For officers of the Indian Armed Forces there
is a prestigious institution, a ‘Mecca’ for the elite, called “Defence Services
Staff College” in Wellington, near Ooty in the Nilgiris. I went through a ‘one
year ‘ staff course there in 1983. 

The Staff College, as it is popularly called, is known for its meticulously
seamless working and the high standards of ‘staff work’ that it inculcates in
the officers.

There is a unique and efficient facility
created for sending and receiving letters and study material. In this beautifully designed hexagonal
building “Chanakya,’  is the Tea Room.
Along the six walls of this hexagon are sets of drawers called ‘Lockers.’ Each
officer is assigned a Locker and a Locker Number,as an identification. It has a slit, big enough for someone to slip a file through. We were expected to clear our lockers at least twice a
day at 8 am and 4 pm. You could have your assignments, letters, even bank
cheque book of the local bank found in the locker when you opened it.
There was one postman called Ranga who was
assigned to Staff College. Every day, he would bring the mail and then
distribute it by dropping the letters in the lockers. He did it very
efficiently. We used to be amazed when he could connect a number to the face and a name, and would sometimes, stop our two wheeler
to hand over a letter, with a very warm smile. That way, we would get the letter even before we cleared our lockers.
One day, Ranga, parked his cycle on the road
and chose to walk up a steep hill to handover a letter to a German Officer who
stayed in a Bungalow atop a small hill. We used to have a few officers from
Friendly Foreign Countries attending the course, too. The lady opened the door
after Ranga rang the door bell. He handed over 2 letters to her with his big,
warm, usual smile. She gave him a question mark look and asked him
what made him climb a hill to deliver the letters, when his job was
to just drop them in the locker. He simply smiled and said, “Saab will clear
his locker tomorrow, and I thought I could deliver the letter toady.”  She was not sure of his intention. She was not
convinced. She asked him to wait, went inside and got a bottle of rum for him,
assuming that this could be the only reason for this unusual effort, as most of the working class men
expected Rum (we used to call it Black Dollar) as a reward for any outstanding
work or favour. With his hands folded, he bowed down to say, “No madam, thanks, I don’t drink rum.” “Have a cup of tea, then,” she offered. He said no to
that too, had a glass of water and walked away. This lady found it difficult to
digest.
When Ranga delivered the third letter in 2
months time, she had to find the answer. She had offered him hard cash too,
which he had politely refused. She asked him to sit down in the verandah
overlooking the Nililgir’s Bluish green hills. She sat down in front of him and
asked him a straight forward question. “Ranga, why do you do this ‘extra’ job. In his broken hindi, he offered a simple explanation, which she understood very little of, he explained. “I get
pleasure in doing my work well. When I see a smile on the face of a person when
I deliver the letter, I like it.
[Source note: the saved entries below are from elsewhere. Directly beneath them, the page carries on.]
-- ==== Sys2Proof/Tests/Slice0.lean ====
section
/-! SUPPORT. Tests on fixed values, each about one step or one word, with the expected result taken from
spec/30_encoding.md or spec/95_test_vectors.md; then a witness for the hypotheses of every statement that has any. -/

namespace Sys2Proof.Tests

open Sys2Proof Sys2Proof.Machine

/-! ## Encodings (30_encoding.md R81 and R96; 95_test_vectors.md section 2.1) -/

theorem test_decode_idle : decode defaultParams 0x00000001 = .legal (.idle 0) := by decide
theorem test_decode_transceive : decode defaultParams 0x00100C01 = .legal (.transceive 16) := by decide
theorem test_decode_authent : decode defaultParams 0x00030E01 = .legal (.authent 3) := by decide
theorem test_decode_softReset : decode defaultParams 0x00000F01 = .legal (.softReset 0) := by decide
theorem test_decode_receive : decode defaultParams 0x00000801 = .legal (.receive 0) := by decide
theorem test_decode_transmit : decode defaultParams 0x00070401 = .legal (.transmit 7) := by decide
theorem test_decode_calcCrc : decode defaultParams 0x00010301 = .legal (.calcCrc 1) := by decide
theorem test_decode_reqIdl : decode defaultParams 0x00002602 = .legal .reqIdl := by decide
theorem test_decode_reqAll : decode defaultParams 0x00005202 = .legal .reqAll := by decide
theorem test_decode_anticoll : decode defaultParams 0x00000003 = .legal .anticoll := by decide
theorem test_decode_setBits : decode defaultParams 0x00FF3F04 = .legal (.setBits 0x3F 0xFF) := by decide
theorem test_decode_clearBits : decode defaultParams 0x00070D05 = .legal (.clearBits 0x0D 0x07) := by decide

/-- The ILLEGAL rows of section 2.1. -/
theorem test_decode_illegal :
    decode defaultParams 0x00000000 = .illegal .reservedOp ∧ decode defaultParams 0x00110C01 = .illegal .badLength
      ∧ decode defaultParams 0x00000D01 = .illegal .badCommand ∧ decode defaultParams 0x00001001 = .illegal .badCommand
      ∧ decode defaultParams 0x00002702 = .illegal .badMode ∧ decode defaultParams 0x00012602 = .illegal .badMode
      ∧ decode defaultParams 0x00000103 = .illegal .anticollOperand
      ∧ decode defaultParams 0x00000013 = .illegal .reservedLow
      ∧ decode defaultParams 0x01000003 = .illegal .reservedHigh
      ∧ decode defaultParams 0x00FF4004 = .illegal .badRegister
      ∧ decode defaultParams 0x00000006 = .illegal .reservedOp
      ∧ decode defaultParams 0x0000000F = .illegal .reservedOp := by decide

/-- The words that 95_test_vectors.md P1 and P3 print for their assembler lines. -/
theorem test_assemble :
    assemble defaultParams .reqIdl = some 0x00002602 ∧ assemble defaultParams .anticoll = some 0x00000003
      ∧ assemble defaultParams (.clearBits (.name .bitFraming) 0x07) = some 0x00070D05
      ∧ assemble defaultParams (.setBits (.name .fifoLevel) 0x80) = some 0x00800A04
      ∧ assemble defaultParams (.authent 3) = some 0x00030E01 := by decide

/-- The host sequence of ANTICOLL and of LDPAY 1, 0x04 (95_test_vectors.md P1 and P3). -/
theorem test_hostSequence :
    hostSequence defaultParams .anticoll
        = [.write 0x0C 0x03, .write 0x0D 0x00, .write 0x0E 0x00, .write 0x0F 0x00, .write 0x10 0x01]
      ∧ hostSequence defaultParams (.ldpay 1 0x04) = [.write 0x21 0x04] := by decide

/-! ## Well-formedness: an ill-formed term for each check (30_encoding.md R86; 00_scope.md R8) -/

theorem test_wellFormed_refuses :
    (Instr.idle 17).wellFormed = false ∧ (Instr.transceive 17).wellFormed = false
      ∧ (Instr.authent 17).wellFormed = false ∧ (Instr.softReset 17).wellFormed = false
      ∧ (Instr.receive 17).wellFormed = false ∧ (Instr.transmit 17).wellFormed = false
      ∧ (Instr.calcCrc 255).wellFormed = false := by decide

theorem test_wellFormed_accepts : (Instr.transceive 16).wellFormed = true ∧ (Instr.setBits 0x3F 0).wellFormed = true := by
  decide

theorem test_params_refused :
    ({ defaultParams with cmdReceive := 0x04 } : Params).legal = false
      ∧ ({ defaultParams with cmdReceive := 0x03 } : Params).legal = false
      ∧ ({ defaultParams with cmdTransmit := 0x03 } : Params).legal = false
      ∧ ({ defaultParams with cmdCalcCrc := 0x0C } : Params).legal = false
      ∧ ({ defaultParams with cmdTransmit := 0x00 } : Params).legal = false := by decide

/-! ## The interface of the host's own checks -/

theorem test_decodeTableWord : decodeTableWord 32 0x00800405 = some (.clearBits 0x04 0x80) := by decide
theorem test_decodeTableWord_refuses : decodeTableWord 32 0x00110C01 = none := by decide

/-- A word that withFetchWord placed is issued by the next step: BUSY is set and the word is latched (R95). -/
theorem test_withFetchWord :
    (nextOf (step (State.reset.withFetchWord 32 0x00002602))).map (fun t => (t.host.busy, t.work.opl, t.work.phase))
      = some (true, 0x00002602, .protoPre) := by decide

/-! ## One step each -/

/-- A state with an operation in flight at `ph`, and `answers` the PCD's next ones. -/
def inFlight (ph : Phase) (answers : List Byte) : State :=
  { State.reset with
    host := { HostRegs.reset with busy := true }, work := { WorkRegs.reset with phase := ph }, answers := answers }

/-- A Transceive exchange in flight at `p`, under the masks of R121. -/
def transceiving (p : XPos) (answers : List Byte) : State :=
  let s := inFlight (.xchg p) answers
  { s with work := { s.work with cmd := 0x0C, irqen := 0x77, waitirq := 0x30 } }

/-- The state after reset with the host's next moves laid out. -/
def hostMoves (moves : List Move) : State := { State.reset with moves := moves }

/-- The state after reset with `w` in OPW. -/
def holding (w : Word) : State := { State.reset with host := { HostRegs.reset with opw := opwOfWord w } }

/-- An exchange result to evaluate, as the working registers hold it in POST or at the EXEC commit. -/
def exchanged (ph : Phase) (xout : XOut) (cause : Cause) (bits : BitVec 16) (count : BitVec 5)
    (data : Vector Byte 16) : State :=
  let s := inFlight ph []
  { s with work := { s.work with wxout := xout, wcause := cause, wbits := bits, wcount := count, wdata := data } }

/-- Five response bytes. -/
def five (a b c d e : Byte) : Vector Byte 16 := #v[a, b, c, d, e, 0, 0, 0, 0, 0, 0, 0, 0, 0, 0, 0]

/-- Section 2.3: the masks of AUTHENT, and the payload latched (R95). -/
theorem test_accept_authent :
    (nextOf (exec (.authent 2) { State.reset with
      host := { HostRegs.reset with payload := setByte (.replicate 16 0) 1 0x5A } })).map
      (fun t => (t.work.irqen, t.work.waitirq, byteAt t.work.wpay 1, t.host.busy)) = some (0x12, 0x10, 0x5A, true) := by
  decide

/-- Section 2.3: the masks of SOFTRESET, CALCCRC and RECEIVE are zero; each has its own code. -/
theorem test_accept_softReset :
    (nextOf (exec (.softReset 0) State.reset)).map (fun t => (t.work.cmd, t.work.irqen)) = some (0x0F, 0x00) := by decide
theorem test_accept_calcCrc :
    (nextOf (exec (.calcCrc 16) State.reset)).map (fun t => (t.work.cmd, t.work.wlen)) = some (0x03, 16) := by decide
theorem test_accept_receive :
    (nextOf (exec (.receive 0) State.reset)).map (fun t => (t.work.cmd, t.work.waitirq)) = some (0x08, 0x00) := by decide
theorem test_accept_transmit :
    (nextOf (exec (.transmit 1) State.reset)).map (fun t => (t.work.cmd, t.work.wlen)) = some (0x04, 1) := by decide

/-- Section 2.2: SETBITS 0x0A, 0x80 writes 0x85 after a read of 0x05; CLEARBITS 0x0D, 0xFF writes 0x00 after 0x87. -/
theorem test_setBits_read :
    (nextOf (exec (.setBits 0x0A 0x80) (inFlight .rmwRead [0x05]))).map (fun t => (t.work.t, t.work.phase))
      = some (0x05, .rmwWrite) := by decide
theorem test_setBits_write :
    (let s := inFlight .rmwWrite []
     (nextOf (exec (.setBits 0x0A 0x80) { s with work := { s.work with t := 0x05 } })).map (·.trace))
      = some [.wr Config.pcdBusAddr 0x0A 0x85] := rfl
theorem test_clearBits_write :
    (let s := inFlight .rmwWrite []
     (nextOf (exec (.clearBits 0x04 0x80) { s with work := { s.work with t := 0xFF } })).map (·.trace))
      = some [.wr Config.pcdBusAddr 0x04 0x7F] := rfl

/-- P1 line 1 and the ANTICOLL trace's line 1: the framing written before the exchange. -/
theorem test_reqAll_frames :
    (nextOf (exec .reqAll (inFlight .protoPre []))).map (fun t => (t.trace, byteAt t.work.wpay 0))
      = some ([.wr Config.pcdBusAddr 0x0D 0x07], 0x52) := rfl
theorem test_anticoll_frames :
    (nextOf (exec .anticoll (inFlight .protoPre []))).map (fun t => (t.trace, byteAt t.work.wpay 1))
      = some ([.wr Config.pcdBusAddr 0x0D 0x00], 0x20) := rfl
I go home and sleep peacefully with a thought
that I did my job well and brought smiles on peoples faces. I don’t see those
smiles when I drop the letters in the locker. In the morning, I time myself to
reach the college in the Coffee Break, so that I can hand over letters
personally to officers, and deliver them in hand. The day I get late, I drop
the letters in the lockers, and miss their smiles.”
The Lady was wonderstruck at the unique sense
of devotion and selfless work nothing more than self satisfaction. She decided to write an
article in “The Owl,” the official magazine of the DSSC. She wrote that she had
never come across such a devoted, selfless person who took extreme pleasure in
his work. True customer delight so as to say.
When this article fell on the commandant’s
table, he was attracted to it. He had done his course many years ago. At that time Ranga was a young boy. He did the same even then. But, he realised that no one had noticed his work  or acknowledged it till
the German Lady did that. In a conference, the commandant expressed his
astonishment to the officers. Traditionally, almost all officers on the staff are
alumni of Staff College. They all accepted that this never struck them. After
a little conversation, it was unanimously felt that Ranga must be recognised.
The Commandant wrote a letter to the Post
Master General in New Delhi, recommending a suitable appreciation for Ranga. In
his reply, the PMG said, “We do not have a system of Awards and Recognition like you have in the
Defence Forces. Nor is Ranga left with any scope of further increments, having reached
his maximum a few years ago. We also do not have any rank structure that I can
give him a promotion. I am enclosing a letter of appreciation, the best I can
do, and you may like to hand it over to him personally.”
The Commandant decided to do something
differently. He, asked his staff to organise a Tea Party, with the entire
College staff in attendance. Ranga was publicly appreciated and then
called on stage to accept a cash award by DSSC, for serving the organisation in
a commendable manner. Ranga walked up the two steps of the stage with his usual
warm smile, folded his hands, lowered his head and said in hindi, “Saab, I
never did anything to deserve or expect an award. I am very grateful to you for
this unique honour. This is more than enough for me. I will not accept any
award, as that’s not what I worked for.” The Commandant tried to persuade and
convince him, but Ranga was pretty sure of his stand, and walked down from the
stage with two tiny tears of joy in his eyes.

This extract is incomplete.